Dataset entries:
-- ==== Sys2Proof/Tests/Slice0.lean ====
section
/-! SUPPORT. Tests of the model: ill-formed commands are refused, and the hypotheses of every statement are met by
concrete states and operands. -/

namespace Sys2Proof.Tests

open Sys2Proof.Machine

set_option Elab.async false

/-- The switch after reset with the entries es written and f applied, and fuses made by o. -/
def made (es : List (Nat × Nat)) (f : Mach → Mach) (o : Otp → Otp) : State :=
  ⟨⟨f (es.foldl (fun m e => m.wr e.1 e.2) Mach.reset), o Otp.reset⟩, []⟩
/-- Every power domain on, and the firmware running. -/
def running : Mach :=
  { Mach.reset with pb := (List.range 77).map (fun n => (0xA00002 + 0x100 * n, 3)) ++ [(Clk.CLK_STATE, 1)],
                    mgmt := { Mgmt.reset with up := true } }
/-- A running part in OWNED with the entries es written, and f applied to the switch. -/
def on (es : List (Nat × Nat)) (f : Mach → Mach) : State :=
  ⟨⟨f (es.foldl (fun m e => m.wr e.1 e.2) running), { Otp.reset with ctrl := 2 ^ 24 - 1, lcState := 3, nonce := 5 }⟩, []⟩
/-- The same with only entries written. -/
def up (es : List (Nat × Nat)) : State := on es id
/-- A state with other fuses. -/
def fused (f : Otp → Otp) (s : State) : State := { s with otp := f s.otp }
/-- Rule r of bank b at check site t: a slice, the pages it covers, and its permissions. -/
def withRule (t b r slice first last perms : Nat) (m : Mach) : Mach :=
  m.putWords (bankKey t b) (4 * r) (1 + 2 * perms + 2 ^ 8 * slice + 2 ^ 20 * 4095 + 2 ^ 32 * first + 2 ^ 72 * last) 4
/-- Host port 0 of slice 4095, window 1023 over device port 63, and a rule for the pages 0 to 9. -/
def pool (es : List (Nat × Nat)) (f : Mach → Mach) : State :=
  on ([(Port.ENABLE 0, 1), (Port.ROLE 0, 1), (PortStat.LTSSM 0, 4), (PortMap.DEFAULT_SLICE 0, 4095), (Slc.SLC_STATE 4095, 1),
    (Port.ENABLE 63, 1), (PortStat.LTSSM 63, 4), (Win.W_STATE 1023, 1), (Win.W_SIZE 1023, 1), (Win.W_TARGETS 1023, 1 + 4 * 63)] ++ es)
    fun m => f (withRule 0 0 8191 4095 0 9 7 m)
/-- The tracked window of `pool`, agents CA5 on port 0 and CA63 on port 1, and directory entry e for sector 3. -/
def cohere (es : List (Nat × Nat)) (e : Nat) (f : Coh → Coh) : State :=
  pool ([(Win.W_TYPE 1023, 1), (Ce.CE_STATE 0, 2), (Ce.CE_STATE 1, 2), (Ce.CE_STATE 2, 2), (Ce.CE_STATE 3, 2),
    (Port.CA_ID 0, 5), (Port.ENABLE 1, 1), (Port.ROLE 1, 1), (PortStat.LTSSM 1, 4), (Port.CA_ID 1, 63)] ++ es)
    fun m => { m with coh := f { m.coh with dir := if e = 0 then [] else [(3 * 2 ^ 24, e)] } }
/-- An entry of slice 4095: line 3 in state s, with OWNER o and SHARERS n. -/
def entry3 (s o n : Nat) : Nat := n + 2 ^ 73 * s + 2 ^ 76 * o + 2 ^ 112 * 4095
def req3 : CohReq := ⟨960, .agent 5, 0, 9, 4095, 0, .s, false, 77, 2 ^ 64 - 1, false, none, 0, 0, 8, 3, 0⟩
/-- A transient entry of sector 3 whose line 3 is x. -/
def tlt3 (x : TLine) : Tlt := ⟨3, 0, 0, [TLine.idleLine, TLine.idleLine, TLine.idleLine, x], false, false⟩
/-- A pair with one seam active, and the entries es. -/
def linked (es : List (Nat × Nat)) (f : Mach → Mach) : State :=
  on ([(Seam.SEAM_MODE, 1), (SeamCfg.SEAM_ENABLE 0, 1), (SeamStat.LINK_STATE 0, 3), (Twin.TWIN_ENABLE, 1)] ++ es) f
/-- The same switch in stitch n. -/
def late (n : Nat) (m : Mach) : Mach := { m with now := { m.now with stitch := n, ftime := 8 * n } }
/-- The same switch in stitch n, where wait k began in stitch 1. -/
def waiting (k n : Nat) (m : Mach) : Mach := late n ((late 1 m).beginWait k)
/-- A datagram that management Ethernet port 1 takes, from the highest address and port. -/
def udp1 : Udp := ⟨⟨1, 2 ^ 32 - 1, 65535⟩, dflt Preoc.UDP_PORT, [], 64, false⟩
/-- The bits of the seam frame with this header and payload. -/
def frameBits (header payload : Nat) : Nat :=
  let body := toBytes 8 header ++ toBytes 234 payload
  let crc := toBytes 8 (crc64 body)
  ofBytes (body ++ crc ++ rsParity (body ++ crc))
/-- Seam 1 active, with the entries es and f applied to it. -/
def seamed (es : List (Nat × Nat)) (f : SeamSt → SeamSt) : State :=
  on ([(Seam.SEAM_MODE, 2), (SeamStat.LINK_STATE 1, 3), (SeamCfg.SEAM_ENABLE 1, 1), (SeamStat.MASK_NOW 1, 3)] ++ es)
    fun m => m.updSeam 1 f
/-- A NoC message of slice 0 that waits in a router since stitch 0. -/
def stuck7 : NocMsg := ⟨7, 0, 0, none, false, .go 63 1, 0, .mid 5 2, 0, 0, false⟩
/-- Seam 1 in LINK_STATE st, where wait k began n stitches ago. -/
def seamedW (st k n : Nat) (f : SeamSt → SeamSt) : State :=
  on [(Seam.SEAM_MODE, 2), (SeamStat.LINK_STATE 1, st), (SeamCfg.SEAM_ENABLE 1, 1), (SeamStat.MASK_NOW 1, 3)]
    fun m => waiting k (1 + n) (m.updSeam 1 f)
/-- The payload of an INIT frame of the peer of seam 1: role, VC count and VC map of a switch after reset, and serial number 77. -/
def init1 : Nat := 2 ^ 144 * (1 + 2 ^ 8 * 1 + 2 ^ 32 * Mach.reset.rd (SeamCfg.VC_COUNT 1) + 2 ^ 64 * Mach.reset.rd (SeamCfg.VC_MAP 1) + 2 ^ 256 * 77)
/-- The lane blocks of seam 1 with their PLLs locked and their lanes active. -/
def blocksUp : List (Nat × Nat) := [(Blk.PLL_STATE 34, 2), (Blk.PLL_STATE 35, 2)] ++ (List.range 16).map fun i => (Lane.LANE_STATE (272 + i), 4)
/-- Slot 31 with the entries es, whose state beside its entries is f of what reset leaves. -/
def slot31 (es : List (Nat × Nat)) (f : SlotSt → SlotSt) : State := on es fun m => m.updSlot 31 f

/-- The hypotheses of each clause of step_runs_the_front_command can be met. -/
theorem test_step_runs_the_front_command_met :
    (∃ (c : Instr) (s : State) (rest : List Instr), s.pending = c :: rest) ∧
    (∃ (s : State), s.pending = []) := by
  refine ⟨?_, ?_⟩
  · exact ⟨.refillBoundary, { up [] with pending := [.refillBoundary, .chipReset] }, [.chipReset], by decide +kernel⟩
  · exact ⟨State.reset, by decide +kernel⟩

/-- The hypotheses of every_command_answers can be met. -/
theorem test_every_command_answers_met :
    ∃ (s : State), s.WellQueued :=
  ⟨{ up [] with pending := [.refillBoundary, .chipReset] }, by decide +kernel⟩

/-- The hypotheses of each clause of stitches_and_ticks can be met. -/
theorem test_stitches_and_ticks_met :
    (∃ (env : StitchEnv) (s : State), s.live ∧ wfEnv env = true ∧ resetIsDue s.m = false) ∧
    (∃ (env : StitchEnv) (s : State), s.live ∧ wfEnv env = true ∧ resetIsDue s.m = true) ∧
    (∃ (s : State), s.live ∧ s.m.rd Clk.STRETCH_NOW = 5) ∧
    (∃ (s : State), s.live ∧ s.m.rd Clk.STRETCH_NOW ≠ 5) ∧
    (∃ (env : TickEnv) (s : State), s.live ∧ wfTick env = true ∧ s.m.now.stitch % 125 = 0) ∧
    (∃ (env : TickEnv) (s : State), s.live ∧ wfTick env = true ∧ s.m.now.stitch % 125 ≠ 0) ∧
    (∃ (s : State), s.live ∧ s.m.now.stitch % max 1 s.m.traffic.refillLen = 0 ∧ s.m.traffic.refilled ≠ some s.m.now.stitch ∧
      s.m.now.lost = false) ∧
    (∃ (s : State), s.live ∧ s.m.now.stitch % max 1 s.m.traffic.refillLen = 0 ∧ s.m.traffic.refilled ≠ some s.m.now.stitch ∧
      s.m.now.lost = true) ∧
    (∃ (s : State), s.live ∧ s.m.traffic.refilled = some s.m.now.stitch) := by
  refine ⟨?_, ?_, ?_, ?_, ?_, ?_, ?_, ?_, ?_⟩
  · exact ⟨⟨[.boltCorr 7 ⟨0, 0, 0⟩, .ctrParity 1023], [⟨5, 4095, 2⟩], []⟩, up [], by decide +kernel⟩
  · exact ⟨⟨[.boltCorr 7 ⟨0, 0, 0⟩, .ctrParity 1023], [⟨5, 4095, 2⟩], []⟩, on [] fun m => waiting waitReset (1 + msStitches 1) (m.updPower fun x => { x with resetDue := true }), by decide +kernel⟩
  · exact ⟨up [(Clk.STRETCH_NOW, 5)], by decide +kernel⟩
  · exact ⟨up [(Clk.STRETCH_NOW, 4)], by decide +kernel⟩
  · exact ⟨⟨[(39, 700)], [⟨31, 12000, 11900, 5, true, true, false, false, false⟩], true, false, true⟩, on [] fun m => { m with now := { m.now with stitch := 250 } }, by decide +kernel⟩
  · exact ⟨⟨[(39, 700)], [⟨31, 12000, 11900, 5, true, true, false, false, false⟩], true, false, true⟩, on [] fun m => { m with now := { m.now with stitch := 251 } }, by decide +kernel⟩
  · exact ⟨on [] fun m => { m with now := { m.now with stitch := 256 } }, by decide +kernel⟩
  · exact ⟨on [] fun m => { m with now := { m.now with stitch := 128, lost := true } }, by decide +kernel⟩
  · exact ⟨on [] fun m => { late 128 m with traffic := { m.traffic with refilled := some 128 } }, by decide +kernel⟩

/-- The hypotheses of each clause of power_domain_changes can be met. -/
theorem test_power_domain_changes_met :
    (∃ (n : Nat) (s : State), n < 76 ∧ s.managed ∧ pdLifecycle n s.toDev = false ∧ pdCheck [] n 1 s.m = none ∧ pdState s.m n =
      0) ∧
    (∃ (n : Nat) (s : State), n < 77 ∧ s.managed ∧ pdLifecycle n s.toDev = false ∧ pdCheck [] n 0 s.m = none ∧ pdState s.m n =
      3) ∧
    (∃ (n : Nat) (s : State), n < 77 ∧ s.managed ∧ pdResetCheck n s.m = none ∧ (family n).filter (fun c => pdState s.m c == 3)
      = [n]) ∧
    (∃ (n : Nat) (s : State), n < 76 ∧ s.live ∧ pdState s.m n = 4 ∧ s.m.rd (Pd.PD_REQ n) = 0 ∧ quiet s.m n = true ∧ (⟨n, false⟩
      : Ramp) ∉ s.m.power.batch ∧ (⟨n, false⟩ : Ramp) ∉ s.m.power.running) ∧
    (∃ (s : State), s.live ∧ pdState s.m 76 = 4 ∧ s.m.rd (Pd.PD_REQ 76) = 0 ∧ quiet s.m 76 = true ∧ (⟨76, false⟩ : Ramp) ∉
      s.m.power.batch ∧ (⟨76, false⟩ : Ramp) ∉ s.m.power.running) ∧
    (∃ (s : State), s.live ∧ s.m.power.batch ≠ [] ∧ s.m.power.prewarn = true ∧ s.m.begun waitWarn ≠ 0 ∧ s.m.begun waitWarn +
      250 ≤ s.m.now.stitch) ∧
    (∃ (n : Nat) (s : State) (rs : List Ramp), n < 77 ∧ s.live ∧ s.m.power.running = ⟨n, false⟩ :: rs ∧ s.m.begun waitRamp +
      rampLength n ≤ s.m.now.stitch) ∧
    (∃ (n : Nat) (s : State) (rs : List Ramp), n < 77 ∧ s.live ∧ s.m.power.running = ⟨n, true⟩ :: rs ∧ s.m.begun waitRamp +
      rampLength n ≤ s.m.now.stitch ∧ s.m.domOn 1 = true) ∧
    (∃ (n : Nat) (s : State), n < 77 ∧ s.live ∧ (pdState s.m n = 2 ∨ pdState s.m n = 5) ∧ s.m.begun (waitDomain n) + 1000 ≤
      s.m.now.stitch) := by
  refine ⟨?_, ?_, ?_, ?_, ?_, ?_, ?_, ?_, ?_⟩
  · exact ⟨75, up [(Pd.PD_STATE 75, 0)], by decide +kernel⟩
  · exact ⟨75, up [], by decide +kernel⟩
  · exact ⟨75, up [], by decide +kernel⟩
  · exact ⟨75, up [(Pd.PD_STATE 75, 4), (Pd.PD_REQ 75, 0)], by decide +kernel⟩
  · exact ⟨up [(Pd.PD_STATE 76, 4), (Pd.PD_REQ 76, 0)], by decide +kernel⟩
  · exact ⟨on [] fun m => waiting waitWarn 251 { m with power := { m.power with batch := [⟨64, false⟩, ⟨75, true⟩], prewarn := true } }, by decide +kernel⟩
  · exact ⟨75, on [(Pd.PD_STATE 75, 4)] fun m => waiting waitRamp 31 { m with power := { m.power with running := [⟨75, false⟩, ⟨64, true⟩] } }, [⟨64, true⟩], by decide +kernel⟩
  · exact ⟨75, on [(Pd.PD_STATE 75, 2)] fun m => waiting waitRamp 31 { m with power := { m.power with running := [⟨75, true⟩, ⟨64, true⟩] } }, [⟨64, true⟩], by decide +kernel⟩
  · exact ⟨76, on [(Pd.PD_STATE 76, 5)] fun m => waiting (waitDomain 76) 1001 m, by decide +kernel⟩

/-- The hypotheses of each clause of clocks_and_sensors can be met. -/
theorem test_clocks_and_sensors_met :
    (∃ (s : State), s.live ∧ s.m.rd Clk.CLK_STATE = 1) ∧
    (∃ (s : State), s.live ∧ s.m.rd Clk.CLK_STATE = 2) ∧
    (∃ (level : Nat) (s : State), s.live ∧ level < 6 ∧ s.m.rd Clk.STRETCH_NOW < level ∧ (3 ≤ s.m.rd Clk.STRETCH_NOW ∨ level <
      3)) ∧
    (∃ (level : Nat) (s : State), s.live ∧ level < 6 ∧ s.m.rd Clk.STRETCH_NOW < 3 ∧ 3 ≤ level) ∧
    (∃ (s : State), s.live) ∧
    (∃ (temps : List Int) (s : State), s.live ∧ temps.length = 48 ∧ (∀ x ∈ temps, -2147483648 ≤ x ∧ x < 125000 ∧ x < ((1000 *
      s.m.rd Therm.TRIP_C : Nat) : Int))) ∧
    (∃ (i : Nat) (s : State), i < 48 ∧ s.managed) ∧
    (∃ (v : Nat) (s : State), v < 40 ∧ s.managed) := by
  refine ⟨?_, ?_, ?_, ?_, ?_, ?_, ?_, ?_⟩
  · exact ⟨up [], by decide +kernel⟩
  · exact ⟨up [(Clk.CLK_STATE, 2)], by decide +kernel⟩
  · exact ⟨5, up [(Clk.STRETCH_NOW, 3)], by decide +kernel⟩
  · exact ⟨3, up [(Clk.STRETCH_NOW, 2)], by decide +kernel⟩
  · exact ⟨up [(Clk.STRETCH_NOW, 5)], by decide +kernel⟩
  · exact ⟨List.replicate 48 (-40000), up [], by decide +kernel⟩
  · exact ⟨47, up [(Temp.T_NOW 47, 9)], by decide +kernel⟩
  · exact ⟨39, up [(Volt.V_NOW 39, 9)], by decide +kernel⟩

/-- The hypotheses of each clause of voltage_plan can be met. -/
theorem test_voltage_plan_met :
    (∃ (s : State), s.managed ∧ s.m.rd Avs.PLAN_STATE = 0) ∧
    (∃ (s : State), s.live ∧ s.m.rd Avs.PLAN_STATE = 0 ∧ s.m.flash.planned + s.m.rd Avs.PLAN_PERIOD_H ≤ s.m.flash.hours) ∧
    (∃ (s : State), s.live ∧ s.m.rd Avs.PLAN_STATE = 1 ∧ s.m.begun waitPlan + msStitches 10 ≤ s.m.now.stitch) ∧
    (∃ (v : Nat) (s : State) (p : Plan), s.live ∧ s.m.power.plan = some p ∧ s.m.begun waitAvs + usStitches 5 ≤ s.m.now.stitch ∧
      s.m.rd Avs.VDD_SET_MV + 5 < avsGoal p s.m ∧ v = s.m.rd Avs.VDD_SET_MV + 5 ∧ v < 65536) ∧
    (∃ (v : Nat) (s : State) (p : Plan), s.live ∧ s.m.power.plan = some p ∧ s.m.begun waitAvs + usStitches 5 ≤ s.m.now.stitch ∧
      s.m.rd Avs.VDD_SET_MV < v ∧ v ≤ s.m.rd Avs.VDD_SET_MV + 5 ∧ v = avsGoal p s.m ∧ v < 65536) ∧
    (∃ (s : State) (p : Plan), s.live ∧ s.m.power.plan = some p ∧ s.m.begun waitAvs + usStitches 5 ≤ s.m.now.stitch ∧
      s.m.power.avsRetries < 3) := by
  refine ⟨?_, ?_, ?_, ?_, ?_, ?_⟩
  · exact ⟨up [], by decide +kernel⟩
  · exact ⟨on [(Avs.PLAN_PERIOD_H, 2)] fun m => { m with flash := { m.flash with planned := 3, hours := 5 } }, by decide +kernel⟩
  · exact ⟨on [(Avs.PLAN_STATE, 1), (Avs.VDD_SET_MV, 700), (Avs.VDD_MAX_MV, 800), (Avs.VDD_MIN_MV, 600), (Avs.K_SENS_FS, 2)] fun m => waiting waitPlan (1 + msStitches 10) m, by decide +kernel⟩
  · exact ⟨705, on [(Avs.VDD_SET_MV, 700), (Avs.VDD_MIN_MV, 600), (Avs.VDD_MAX_MV, 800), (Avs.PLAN_STATE, 2)] fun m => waiting waitAvs 626 { m with power := { m.power with plan := some ⟨700, 720, 0, 0, 0, 0, [], true⟩ } }, ⟨700, 720, 0, 0, 0, 0, [], true⟩, by decide +kernel⟩
  · exact ⟨720, on [(Avs.VDD_SET_MV, 715), (Avs.VDD_MIN_MV, 600), (Avs.VDD_MAX_MV, 800), (Avs.PLAN_STATE, 2)] fun m => waiting waitAvs 626 { m with power := { m.power with plan := some ⟨700, 720, 0, 0, 0, 0, [], true⟩ } }, ⟨700, 720, 0, 0, 0, 0, [], true⟩, by decide +kernel⟩
  · exact ⟨on [(Avs.VDD_SET_MV, 700), (Avs.VDD_MIN_MV, 600), (Avs.VDD_MAX_MV, 800), (Avs.PLAN_STATE, 2)] fun m => waiting waitAvs 626 { m with power := { m.power with plan := some ⟨700, 720, 0, 0, 0, 0, [], true⟩, avsRetries := 2 } }, ⟨700, 720, 0, 0, 0, 0, [], true⟩, by decide +kernel⟩

/-- The hypotheses of each clause of chip_reset_and_release can be met. -/
theorem test_chip_reset_and_release_met :
    (∃ (s : State), s.m.held = true) ∧
    (∃ (s : State), s.managed) ∧
    (∃ (c : Instr) (s : State), s.m.held = true ∧ c.wf = true ∧ c ≠ .chipReset ∧ (∀ straps, c ≠ .chipResetRelease straps)) := by
  refine ⟨?_, ?_, ?_⟩
  · exact ⟨made [] (fun m => { m with held := true }) id, by decide +kernel⟩
  · exact ⟨up [], by decide +kernel⟩
  · exact ⟨.refillBoundary, made [] (fun m => { m with held := true }) id, by decide +kernel, by decide +kernel, by decide +kernel, fun _ h => (nomatch h)⟩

What you have to do
Set down exactly the lines of the data above, beginning with the line that has "[(Pd.PD_STATE 75, 2)]" and ending with the line that has "(∃ (s : State), s.live) ∧", and no others.

Response to the task
  · exact ⟨75, on [(Pd.PD_STATE 75, 2)] fun m => waiting waitRamp 31 { m with power := { m.power with running := [⟨75, true⟩, ⟨64, true⟩] } }, [⟨64, true⟩], by decide +kernel⟩
  · exact ⟨76, on [(Pd.PD_STATE 76, 5)] fun m => waiting (waitDomain 76) 1001 m, by decide +kernel⟩

/-- The hypotheses of each clause of clocks_and_sensors can be met. -/
theorem test_clocks_and_sensors_met :
    (∃ (s : State), s.live ∧ s.m.rd Clk.CLK_STATE = 1) ∧
    (∃ (s : State), s.live ∧ s.m.rd Clk.CLK_STATE = 2) ∧
    (∃ (level : Nat) (s : State), s.live ∧ level < 6 ∧ s.m.rd Clk.STRETCH_NOW < level ∧ (3 ≤ s.m.rd Clk.STRETCH_NOW ∨ level <
      3)) ∧
    (∃ (level : Nat) (s : State), s.live ∧ level < 6 ∧ s.m.rd Clk.STRETCH_NOW < 3 ∧ 3 ≤ level) ∧
    (∃ (s : State), s.live) ∧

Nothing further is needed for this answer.